Shadow was Young Woman's friend and Shadow came as backup for this fight. Here's how the rest of this fight played out:

Young Woman- "You know what Ima sick my dog on you!"

This caught the young man's attention. He stopped walking.

Shadow- "Das right girl you sick dat dog on him!"

Young Woman dropped the chain and patted the dog on the butt. Meanwhile, back at the ranch, the old woman was STILL trying to find her insurance card.

"Is this my insurance card?"

"No ma'am that's a rewards card."

I was now really scared for this young man's life. Thank God the dog sat down on the pavement instead of viciously ripping off this man's face. Whew!

Shadow- "You bet not say one more word to neither one of us before I knock your azz out!"
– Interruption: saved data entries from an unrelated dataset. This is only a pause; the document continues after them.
-- ==== Sys2Proof/Machine/Ops.lean ====
section
/-! DEFINITION. The named operations that the commands share: lane access, cursors and the lookup request queue (R105 to R107),
readiness (R24, R25), halting, faulting and clearing a lane (R30, R35, R41, R28), the completion of a record (R16, R36, R90),
the push of a completion entry (R132), and the signal block's set and wake (R121, R124, R125). -/

namespace Sys2Proof.Machine

/-- An event of the part: while RESET is asserted the part holds itself in its reset state (R171). -/
def unlessReset (s : State) (f : State → State) : State := if s.resetPin then s else f s

/-! ### Lanes -/

/-- The twelve lanes in ascending number. -/
def allLanes : List LaneId := [0, 1, 2, 3, 4, 5, 6, 7, 8, 9, 10, 11]

/-- The sixteen signals in ascending number. -/
def allSignals : List SignalId := [0, 1, 2, 3, 4, 5, 6, 7, 8, 9, 10, 11, 12, 13, 14, 15]

/-- The context of a lane. -/
def State.lane (s : State) (l : LaneId) : Lane := s.lanes.get l

/-- The state with one lane's context replaced. -/
def State.setLane (s : State) (l : LaneId) (x : Lane) : State := { s with lanes := s.lanes.set l.val x l.isLt }

/-- The state with one lane's context changed. -/
def State.updLane (s : State) (l : LaneId) (f : Lane → Lane) : State := s.setLane l (f (s.lane l))

/-- A port. -/
def State.port (s : State) (p : PortId) : Port := s.ports.get p

/-- The state with one port changed. -/
def State.updPort (s : State) (p : PortId) (f : Port → Port) : State :=
  { s with ports := s.ports.set p.val (f (s.port p)) p.isLt }

/-- Whether a beat of this lane's own is in progress (R69). -/
def State.ownBeat (s : State) (l : LaneId) : Bool :=
  match s.beat with
  | some b => b.lane == l
  | none => false

/-- The cursor of a role. -/
def Lane.cursor (x : Lane) : Role → Cursor
  | .walk => x.walk
  | .hop => x.hop
  | .src => x.src
  | .dst => x.dst

/-- The context with the cursor of a role replaced. -/
def Lane.setCursor (x : Lane) (r : Role) (c : Cursor) : Lane :=
  match r with
  | .walk => { x with walk := c }
  | .hop => { x with hop := c }
  | .src => { x with src := c }
  | .dst => { x with dst := c }

/-- Whether a cursor is MAPPED. -/
def Cursor.isMapped (c : Cursor) : Bool :=
  match c.status with
  | .mapped _ => true
  | _ => false

/-- The four roles in role order (R112). -/
def allRoles : List Role := [.walk, .hop, .src, .dst]

/-- The cursors a phase needs MAPPED (R24). -/
def Phase.needs : Phase → List Role
  | .load => [.walk]
  | .dispatch => []
  | .resolve => [.hop]
  | .transfer => [.src, .dst]
  | .finish => []

/-- Whether every cursor the lane's phase needs is MAPPED. -/
def Lane.neededMapped (x : Lane) : Bool := x.phase.needs.all fun r => (x.cursor r).isMapped

/-- READY (R24). -/
def State.ready (s : State) (l : LaneId) : Bool :=
  (s.lane l).state == .active && (s.lane l).neededMapped && !s.ownBeat l

/-! ### Cursors, retargets and releases -/

/-- A cursor becomes PENDING on a page, at the tail of the lookup request queue (R107). -/
def State.enqueue (s : State) (l : LaneId) (r : Role) (page : BitVec 7) : State :=
  let s := s.updLane l fun x => x.setCursor r ⟨page, .pending⟩
  { s with map := { s.map with queue := s.map.queue ++ [(l, r)] } }

/-- A stale marking: a live lookup becomes stale, any other stays as it is (R107, R113). -/
def Disposition.toStale : Disposition → Disposition
  | .live => .stale
  | .stale => .stale
  | .abandoned => .abandoned

/-- The lookup in progress is marked stale (R107). -/
def State.markStale (s : State) : State :=
  { s with map := { s.map with
      lookup := s.map.lookup.map fun k => { k with disposition := k.disposition.toStale } } }

/-- The lookup in progress is marked abandoned (R107). -/
def State.abandonLookup (s : State) : State :=
  { s with map := { s.map with lookup := s.map.lookup.map fun k => { k with disposition := .abandoned } } }

/-- A retarget of a cursor to a logical page (R105). -/
def retarget (s : State) (l : LaneId) (r : Role) (page : BitVec 7) : State :=
  let c := (s.lane l).cursor r
  match c.status with
  | .unset => s.enqueue l r page
  | .pending => s.updLane l fun x => x.setCursor r ⟨page, .pending⟩
  | .inFlight =>
    if c.page = page then s
    else (s.updLane l fun x => x.setCursor r ⟨page, .inFlight⟩).markStale
  | .mapped _ => if c.page = page then s else s.enqueue l r page

/-- A release of a cursor: it becomes UNSET with logical page 0 (R106). -/
def release (s : State) (l : LaneId) (r : Role) : State :=
  let unsetIt (s : State) : State := s.updLane l fun x => x.setCursor r .unset
  match ((s.lane l).cursor r).status with
  | .unset => s
  | .pending =>
    let s := unsetIt s
    { s with map := { s.map with queue := s.map.queue.filter fun q => q != (l, r) } }
  | .inFlight => (unsetIt s).abandonLookup
  | .mapped _ => unsetIt s

/-- The release of all four cursors of a lane (R106). -/
def releaseAll (s : State) (l : LaneId) : State := allRoles.foldl (fun s r => release s l r) s

/-! ### Readiness and the lane's entries into its states -/

/-- The lane goes on with these block reasons, checked against the cursors its phase needs: MAP is added if one is not MAPPED;
with no reason the lane is ACTIVE, else BLOCKED (R23, R25). -/
def settle (s : State) (l : LaneId) (reasons : Reasons) : State :=
  s.updLane l fun x =>
    let r : Reasons := { reasons with map := reasons.map || !x.neededMapped }
    { x with reasons := r, state := if r = .empty then .active else .blocked }

/-- Entry to HALTED (R30, R36, R37): credit becomes 0 and INT LANE_HALT is set. -/
def enterHalted (s : State) (l : LaneId) (reason : HaltReason) (resume : Resume) : State :=
  (s.updLane l fun x =>
    { x with state := .halted, haltReason := some reason, resume := some resume, reasons := .empty, credit := 0 }).setInt
    .laneHalt

/-- HALT taken at once: from ACTIVE, BLOCKED or WAITING the lane enters HALTED with reason HOST and that state as resume
state, the block reasons moving into it (R30); any other state is left as it is. -/
def haltNow (s : State) (l : LaneId) : State :=
  match (s.lane l).state with
  | .active => enterHalted s l .host .active
  | .blocked => enterHalted s l .host (.blocked (s.lane l).reasons)
  | .waiting => enterHalted s l .host .waiting
  | _ => s

/-- Entry to FAULTED (R41): the fault record, INT LANE_FAULT, every cursor released, credit 0; record pointer, phase, record
copy, progress, repeat record and pending post are kept. -/
def enterFaulted (s : State) (l : LaneId) (f : FaultRecord) : State :=
  ((releaseAll s l).updLane l fun x =>
    { x with
      state := .faulted, reasons := .empty, portWait := none, wait := none, haltReason := none
      resume := none, deferred := none, credit := 0, fault := some f }).setInt .laneFault

/-- The cell address of a lane that resolves a reference (R94). -/
def Progress.cellAddress (p : Progress) : LAddr :=
  match p.resolveTarget with
  | .dst => p.resolvedDestination
  | _ => p.resolvedSource

/-- The lane's address for a role: what the fault record of an asynchronous fault shows as offending (R111, R152). -/
def Progress.addressOf (p : Progress) : Role → LAddr
  | .walk => p.pointer
  | .hop => p.cellAddress
  | .src => p.sourcePosition
  | .dst => p.destinationPosition

/-- The fault record of an asynchronous fault, from the lane context as it stands (R35, R111, R152; log 10). -/
def asyncRecord (x : Lane) (cause : FaultCause) (role : Role) : FaultRecord :=
  ⟨cause, x.progress.pointer, x.progress.addressOf role, role, x.progress.hopCount⟩

/-- What the deferred-request slot holds after a FAULT arrives (R33). -/
def deferFault (held : Option Deferred) (cause : FaultCause) (role : Role) : Option Deferred :=
  match held with
  | none => some (.fault cause role)
  | some .halt => some (.fault cause role)
  | some d => some d

/-- An asynchronous fault, taken by the lane's state (R35). -/
def asyncFault (s : State) (l : LaneId) (cause : FaultCause) (role : Role) : State :=
  let x := s.lane l
  match x.state with
  | .active =>
    if s.ownBeat l then s.updLane l fun x => { x with deferred := deferFault x.deferred cause role }
    else enterFaulted s l (asyncRecord x cause role)
  | .blocked => enterFaulted s l (asyncRecord x cause role)
  | .waiting => enterFaulted s l (asyncRecord x cause role)
  | .halted => enterFaulted s l (asyncRecord x cause role)
  | _ => s

/-! ### The record copy and the read index of RECORD_WORDS -/

/-- A taking or a dropping of a lane's record copy sets the read index to 0 if the lane is selected (R177). -/
def touchCopy (s : State) (l : LaneId) : State :=
  if s.window.laneSelect = l then { s with window := { s.window with recordIndex := 0 } } else s

/-- The lane's record copy is dropped (R1). A lane that holds none drops nothing. -/
def dropCopy (s : State) (l : LaneId) : State :=
  if (s.lane l).progress.current.isSome then
    touchCopy (s.updLane l fun x => { x with progress := { x.progress with current := none } }) l
  else s

/-- The clearing of a lane's context, common to DISABLE and ABORT (R28, R32): into the given state, with the given
configuration; the record pointer and both counters are kept. -/
def clearLane (s : State) (l : LaneId) (into : LaneState) (config : LaneConfig) : State :=
  (releaseAll (dropCopy s l) l).updLane l fun x =>
    { x with
      state := into, reasons := .empty, portWait := none, phase := .load
      progress := .cleared x.progress.pointer, repeatRecord := none, pendingPost := none, wait := none
      haltReason := none, resume := none, deferred := none, credit := 0, config := config, fault := none }

/-- The entry of a lane to IDLE at the completion of its STOP (R14). -/
def enterIdleAtStop (s : State) (l : LaneId) : State :=
  (releaseAll (dropCopy s l) l).updLane l fun x =>
    { x with
      state := .idle, reasons := .empty, portWait := none, phase := .load, repeatRecord := none
      pendingPost := none, wait := none, credit := 0 }

/-! ### Completion of a record -/

/-- What a record's work leaves the lane in, before STEP and a deferred request are taken (R34, R72). -/
inductive Verdict
  /-- The lane goes on with these block reasons and this port wait. -/
  | run (reasons : Reasons) (portWait : Option PortWait)
  /-- A record has completed; the lane goes on, or halts by STEP. -/
  | completed
  /-- The lane enters WAITING with this wait. -/
  | waiting (wait : Wait)
  /-- The lane halts at a BREAK. -/
  | breakHalt
  /-- The lane's STOP has completed. -/
  | idle
  /-- The lane has met a fault. -/
  | fault (record : FaultRecord)
deriving DecidableEq, Repr

/-- The completion of a record with an advance by 4 (R16): the copy is dropped, the phase becomes LOAD, the pointer advances
and WALK is retargeted; at 0x7FFC the lane faults RANGE in place of advancing (log 11). -/
def completeAdvance (s : State) (l : LaneId) : State × Verdict :=
  let s := (dropCopy s l).updLane l fun x => { x with phase := .load }
  let pointer := (s.lane l).progress.pointer
  if pointer = Config.lastRecord then
    (s, .fault ⟨.range, Config.lastRecord, Config.lastRecord, .walk, 0⟩)
  else
    let next := pointer + 4
    let s := s.updLane l fun x => { x with progress := { x.progress with pointer := next } }
    (retarget s l .walk next.page, .completed)

/-- The lane takes a verdict, with the STEP value that counts (R36, R37, R41, R25, R14). -/
def applyVerdict (s : State) (l : LaneId) (step : Bool) (v : Verdict) : State :=
  match v with
  | .run reasons portWait => settle (s.updLane l fun x => { x with portWait := portWait }) l reasons
  | .completed => if step then enterHalted s l .step .active else settle s l .empty
  | .waiting wait =>
    s.updLane l fun x =>
      { x with state := .waiting, reasons := .empty, wait := some wait, credit := 0 }
  | .breakHalt => enterHalted s l .breakFlag .active
  | .idle => enterIdleAtStop s l
  | .fault f => enterFaulted s l f

/-- The completion of a WAIT outside a beat: by a wake, by a timeout or by RESUME, with the STEP flag as it stands
(R125, R127, R31, R36). -/
def completeWait (s : State) (l : LaneId) : State :=
  let s := s.updLane l fun x => { x with wait := none }
  let step := (s.lane l).config.step
  let (s, v) := completeAdvance s l
  applyVerdict s l step v

/-! ### The completion queue -/

/-- A push of a completion entry for a lane; nothing if the queue is full (R132, R133). -/
def push (s : State) (l : LaneId) (kind : EntryKind) (tag : Half) : Option State :=
  if Config.queueEntries ≤ s.queue.entries.length then none
  else
    let entry : Entry :=
      ⟨s.queue.nextSequence, l, kind, tag, (s.lane l).progress.pointer, s.wheel.slotCount.setWidth 16⟩
    let entries := s.queue.entries ++ [entry]
    let s := { s with queue := { s.queue with entries := entries, nextSequence := s.queue.nextSequence + 1 } }
    some (if s.queue.thresholdField.toNat + 1 ≤ entries.length then s.setInt .queue else s)

/-! ### Signals -/

/-- The lowest-numbered signal of a set. -/
def lowestSignal (mask : Half) : Option SignalId := allSignals.find? fun n => mask.getLsbD n.val

/-- The signals without one of them. -/
def clearSignal (s : State) (n : SignalId) : State :=
  { s with signals := s.signals &&& ~~~ (BitVec.twoPow 16 n.val) }

/-- Whether a lane is a waiter of a signal: WAITING, with the signal in its wait's mask (R124). -/
def isWaiter (s : State) (n : SignalId) (l : LaneId) : Bool :=
  (s.lane l).state == .waiting &&
    match (s.lane l).wait with
    | some w => w.mask.getLsbD n.val
    | none => false

/-- Whether a lane's wait consumes. -/
def consumes (s : State) (l : LaneId) : Bool :=
  match (s.lane l).wait with
  | some w => w.consume
  | none => false

/-- The lanes a signal wakes when it goes from clear to set: every non-consuming waiter, and the lowest-numbered consuming one
(R124), in ascending lane number (log 12). -/
def wokenBy (s : State) (n : SignalId) : List LaneId :=
  let waiters := allLanes.filter (isWaiter s n)
  let consumer := waiters.find? (consumes s)
  waiters.filter fun l => !consumes s l || some l == consumer

/-- A set of one signal, with the wake it causes (R121, R124). -/
def setSignal (s : State) (n : SignalId) : State :=
  if s.signals.getLsbD n.val then s
  else
    let woken := wokenBy s n
    let set : State := { s with signals := s.signals ||| BitVec.twoPow 16 n.val }
    let after := if woken.any (consumes s) then s else set
    woken.foldl completeWait after

/-- A set of every signal of a mask, in ascending number (R121). -/
def setSignals (s : State) (mask : Half) : State :=
  allSignals.foldl (fun s n => if mask.getLsbD n.val then setSignal s n else s) s

/-! ### Releases of block reasons -/

/-- A block reason is removed from a lane: from a BLOCKED lane's reasons, which enters ACTIVE, checked, when none remains
(R23, R25); from a HALTED lane's held reasons, whose resume state becomes ACTIVE when none remains (R38). -/
def removeReason (s : State) (l : LaneId) (remove : Reasons → Reasons) : State :=
  let x := s.lane l
  match x.state with
  | .blocked =>
    if remove x.reasons = .empty then settle s l .empty
    else s.updLane l fun x => { x with reasons := remove x.reasons }
  | .halted =>
    match x.resume with
    | some (.blocked held) =>
      s.updLane l fun x =>
        { x with resume := some (if remove held = .empty then .active else .blocked (remove held)) }
    | _ => s
  | _ => s

/-- Whether a lane holds a reason, as a block reason or as a held reason (R23, R38). -/
def holdsReason (x : Lane) (p : Reasons → Bool) : Bool :=
  match x.state with
  | .blocked => p x.reasons
  | .halted => p (Resume.held x.resume)
  | _ => false

end Sys2Proof.Machine
end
Young man mumbled something under his breath. This infuriated Shadow who proceeded to square up his fists right in front of his face in a defensive stance and punched Young Man right in the nose. Young man's knees buckled and he fell to the ground. To add insult to injury, Shadow then stood over him and said these words (this is verbatim)-

"Now, go home and tell yo' homies you just got knocked out by a tranny!"

I. Was. Dead. My face melted, I half peed myself out of fear. I was done.

"You know what lady. That's ok. I have enough info to make a report. Please get in your car and try very very hard to drive carefully!"
"Baby."
"Yes ma'am."
"Please forgive me."
"I forgive you now please please get into your car and drive away! God bless!"

I got into my scraped up van and drove off praising God, it hadn't escalated any further. I did indeed called the police department and reported the incident I had witnessed. The dispatch operator seemed unaffected. Well I wasn't! That day I learned, people are crazy, and capable of doing some wild stuff; including myself.